What is a stem cell and what might we be able to
do with them?
A stem cell is a cell which has the ability to not only replicate
itself many times, but can also generate daughter cells which turn
into other more specialised cell types. Our bodies contain many stem
cells and without stem cells we would not be able to live day to day.
While very rare, there are stem cells in our bone marrow continually
making new red and white blood cells; stem cells in our skin constantly
replacing the surface of our bodies; stem cells in the liver that
can respond to liver damage; and stem cells in our intestine turning
over the lining of our guts. These adult stem cells persist throughout
our lives but are limited in the types of specialised cells they can
turn into. For example, a stem cell in the crypt of your gut can only
turn into epithelial cells of the gut, while dermal stem cells can
only replace skin. Such stem cells are referred to as multipotent.

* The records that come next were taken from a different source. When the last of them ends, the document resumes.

/-- An atomic of one lane on a word of the group's own scratchpad (R309, R311, R313): D gets the old word, the word gets the new one, and every
other byte of the pool, and HBM and host memory, are as they were. AADDF.S adds binary32 values under RNE in the 4 bytes named, gives the
old ones zero-extended, and raises its flags (R310). -/
def Obligations.AtomicOwnScratchpad : Prop :=
  ∀ p ∈ (atomRules.map (fun x => (x.1, x.2.1, 8, fun (m o v : Word) => ((x.2.2 m o v).toNat, (0 : FSet))))
      ++ [(Instr.aaddfS, 15, 4, fun (m o _ : Word) => fmtS.fadd .rne m.toNat (el 32 0 o).toNat)]
      : List ((OpM → Instr) × Nat × Nat × (Word → Word → Word → Nat × FSet))),
    ∀ (o : OpM) (s : State) (c : Cur) (l off : Nat),
    let n := p.2.2.1
    let ds : List Src := if p.2.1 = 14 then [.v o.d, .v (o.d + 1)] else [.v o.d]
    let ea : Word := effAddr ((s.cw c).val l o.a) o.off n
    let g := (s.cw c).group
    let base := (s.group g).padBase
    let k := (s.group g).core
    let old : Word := BitVec.ofNat 64 (leNat (s.padRead g off n).1)
    let new := p.2.2.2 old ((s.cw c).val l (.v o.d)) ((s.cw c).val l (.v (o.d + 1)))
    s.Ready c .any false ([srcUse o.a, .v o.d.toNat] ++ if p.2.1 = 14 then [.v (o.d.toNat + 1)] else []) (o.g ≠ 0) (s.act c o.g) (fun _ => o.a :: ds) →
    l < 32 → s.act c o.g = BitVec.ofNat 32 (2 ^ l) → (s.cw c).tandem = false → (s.cw c).ackCl ≤ 65535 → (s.cw c).ackDv ≤ 4095 →
    s.placeOf c .atomic ea.toNat n false = .ok (.pad g off) → regionOf ea.toNat = .local_ off → (s.padRead g off n).2 = false →
    (s.group g).tiles = 0 → (s.core k).armed = false →
    s.mustFollow c .atomic [{ lane := l, va := ea.toNat, place := .pad g off }] n = [] →
    ∃ t, exec (p.1 o) s = .next t ∧ t.hbm = s.hbm ∧ t.host = s.host ∧ (t.cw c).fflags = (s.cw c).fflags ||| new.2
      ∧ (∀ x, (x < base + off ∨ base + off + n ≤ x) → (t.core k).pool.read x = (s.core k).pool.read x)
      ∧ leNat ((t.core k).pool.readBytes (base + off) n) = new.1 % 2 ^ (8 * n)
      ∧ ∀ j r, j < 32 → (t.cw c).vreg j r =
          if j = l ∧ r = ((s.cw c).fibre l).wbase.toNat + o.d.toNat then { val := old } else (s.cw c).vreg j r

/-- FENCE, ACQUIRE, IFENCE, RFENCE, RELEASE and PREF (R270, R274, R278, R288, R289, R304, R314 to R318, R320): a fence goes on once the loads
and the counters of its scope are empty and no imprecise fault has arrived; an IFENCE once the loads are performed, and an acquire once
atomics and peer stores are answered too (DEDUCED from R317, log 33); a release fences its cluster, begins, and is done when its commit is;
with no fibre active each only passes. -/
def Obligations.OrderingInstructions : Prop :=
  (∀ (o : OpF) (s : State) (c : Cur), s.Ready c .any false [] (o.g ≠ 0) (s.act c o.g) (fun _ => []) →
    let w := s.cw c
    (s.act c o.g = 0 ∨ w.loads = [] ∧ (2 ≤ o.scope.toNat → w.ackCl = 0 ∧ w.impr = []) ∧ (3 ≤ o.scope.toNat → w.ackDv = 0)
        ∧ (4 ≤ o.scope.toNat → w.ackSy = 0) → ∃ t, exec (.fence o) s = .next t ∧ s.FibreDone t c (fun _ f => f.noLatch) 0)
    ∧ (s.act c o.g ≠ 0 → w.loads ≠ [] ∨ 2 ≤ o.scope.toNat ∧ w.ackCl ≠ 0 ∨ 3 ≤ o.scope.toNat ∧ w.ackDv ≠ 0 ∨ 4 ≤ o.scope.toNat ∧ w.ackSy ≠ 0 →
        exec (.fence o) s = .next (s.hold c (.fence o.scope.toNat))))
  ∧ (∀ (o : OpG) (s : State) (c : Cur), s.Ready c .any false [] (o.g ≠ 0) (s.act c o.g) (fun _ => []) → s.act c o.g ≠ 0 →
    let w := s.cw c
    (w.heldBy = none → w.loads = [] → w.ackDv = 0 → w.ackSy = 0 → exec (.acquire o) s = .next ((s.acquire c.core true).retire c { swap := true }))
    ∧ (w.heldBy = none → w.loads ≠ [] ∨ w.ackDv ≠ 0 ∨ w.ackSy ≠ 0 → exec (.acquire o) s = .next (s.hold c .answers))
    ∧ (w.loads = [] → exec (.ifence o) s = .next ((((s.dropCopies c.core true true (fun e => e.exec || s.execPages.contains (e.grain / 128))
        (fun e => e.exec || s.execPages.contains (e.lsec / 2048))).modCore c.core (fun k => { k with l1i := [] })).modCrew c.core c.slot (fun w => w.refetch c.lanes)).retire c { swap := true }))
    ∧ (w.loads ≠ [] → exec (.ifence o) s = .next (s.hold c .loads))
    ∧ (∃ w', exec (.rfence o) s = .next ((s.modCore c.core (fun k => { k with recs := [] })).setCrew c.core c.slot w')
        ∧ w.WentOn w' c (fun _ f => f.noLatch) ∧ w'.v = w.v ∧ w'.s = w.s ∧ w'.fflags = w.fflags)
    ∧ ((w.fibre (lowestLane c.lanes)).wait = .none → w.loads = [] → w.ackCl = 0 → w.impr = [] →
        let k := clusterOf c.core
        let b := s.beginRelease k (s.crewTag c.core c.slot) c.core c.slot none
        let u := b.1.tryCommit k
        exec (.release o) s = .next (if (u.cluster k).rels.any (fun r => r.id = b.2 && r.committed)
          then (u.modCluster k (fun q => { q with rels := q.rels.filter (fun r => r.id ≠ b.2) })).released c else u.hold c (.release b.2))))
  ∧ (∀ (o : OpG) (s : State) (c : Cur), s.Ready c .any false [] (o.g ≠ 0) (s.act c o.g) (fun _ => []) → s.act c o.g = 0 →
    ∀ i ∈ [Instr.acquire o, .ifence o, .rfence o], ∃ t, exec i s = .next t ∧ s.FibreDone t c (fun _ f => f.noLatch) 0)
  ∧ ∀ (o : OpPf) (s : State) (c : Cur), s.Ready c .any false [srcUse (c.srcA o.a)] false 0 (fun _ => []) →
    ∃ t, exec (.pref o) s = .next t ∧ s.FibreDone t c (fun _ f => f) 0

/-- CSRR, CSRW, CSRS and CSRC (R66, R192, R193): sD gets the register's old value and the register its new one; a privileged register in user
mode is fault 2, subcode 10, before sD is read; FFLAGS is waited for while results that set flags are pending; with no fibre active nothing but the passing. -/
def Obligations.CsrInstructions : Prop :=
  ∀ p ∈ csrRules, ∀ (o : OpCsr) (s : State) (c : Cur),
    let n := o.csr.toNat
    let old := s.csrRead c n
    (s.Ready c .any false [.s o.d.toNat] (o.g ≠ 0) (s.act c o.g) (fun _ => []) →
      (s.act c o.g = 0 → ∃ t, exec (p.1 o) s = .next t ∧ s.FibreDone t c (fun _ f => f) 0)
      ∧ (s.act c o.g ≠ 0 → 0x1000 ≤ n → (s.cw c).sys = false → exec (p.1 o) s = .next (s.takeFault c { cause := 2, sub := 10, addr := n })))
    ∧ (s.Ready c .any false [.s o.d.toNat] (o.g ≠ 0) (s.act c o.g) (fun _ => if p.2.1 then [.s o.d] else []) → s.act c o.g ≠ 0 →
      (n = 0 → s.flagsPending c = true → exec (p.1 o) s = .next (s.hold c .flags))
      ∧ ((n < 0x1000 ∨ (s.cw c).sys = true) → (n ≠ 0 ∨ s.flagsPending c = false) →
      exec (p.1 o) s = .next ((match p.2.2 old ((s.cw c).sreg o.d.toNat).val with
        | some x => s.csrWrite c n x.1 x.2
        | none => s).putU c false o.d (s.act c o.g) old {})))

In constrast, during development there exist stem cells with an ability
to turn into any cell type. Embryonic stem cells are referred to as
'pluripotent'. One type of embryonic cell type that is pluripotent
is the cells of the inner cell mass of the embryo before it implants
into the uterus wall and begins its life as a fetus. Cells harvested
from this timepoint are referred to as embryonic stem cells and it
is these cells that researchers are hoping may be able to be used
to repair or regenerate damaged organs. The advantage of these cells
is the wide variety of cell types that can be made from these cells
and the ability to grow them up to very large numbers in culture for
delivery to the patient. However, it is not legal to use the cells
of the patient to derive new embryonic stem cells - the process called
therapeutic cloning - and therefore a therapy using ES cell lines
would require careful matching and immunosuppression.
It has been stated that 'adult' stem cells, while very rare and often
not easily identified or isolated, will be a better alternative given
that they could be harvested from the patient requiring treatment.

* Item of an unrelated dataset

-- ==== Sys2Proof/Laws/State.lean ====
section
/-! SUPPORT. One lemma for each field and each update of the state, a core or a crew: what the update leaves as it was. -/

namespace Sys2Proof.Machine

There is also evidence that the number and variety of cell types that
an adult stem cell can become may be greater than originally thought,
suggesting that we may be able to harvest more readily accessible
adult stem cells and turn them into the cell type we need replaced.
Each of these alternatives has advantages and disadvantages. To date,
it is not possible to say which of these approaches is going to be
feasible.
What sort of stem cells will be used by Nephrogenix for the treatment
of kidney disease?
Researchers at Nephrogenix will be investigating both embryonic and
adult stem cells for use in cellular therapy. We believe that it is
not yet possible to be confident that one or other approach will be
successful, and hence both need to be researched. Our current studies
using embryonic stem (ES) cells employ ES cell lines approved for
use by the National Institutes of Health, USA. None of these cell
lines can be used for the treatment of humans. They are purely research
tools to evaluate the feasibilty of the approach.
Nephrogenix does not intend to derive new ES cell lines, nor do we
advocate the use of therapeutic cloning.
Should we be using embryonic stem cells to develop cures for diseases?
Some groups are opposed to the derivation of embryonic stem cell lines
from discarded embryos originally harvested for in vitro fertilisation.
Recent surveys of the Australia population conducted for Biotechnology
Australia found that 82% of the population support stem cell science
but, perhaps unrealistically, expect it to improve our way of life
in the next five to ten years. In addition, three quarters of Australians
(73%) agree that 'Embryonic stem cells left over from IVF treatments
should be made available for research purposes'.
The ES cell research being performed by scientists within the Renal
Regeneration Consortium is being performed in accordance with national
and international ethical guidelines.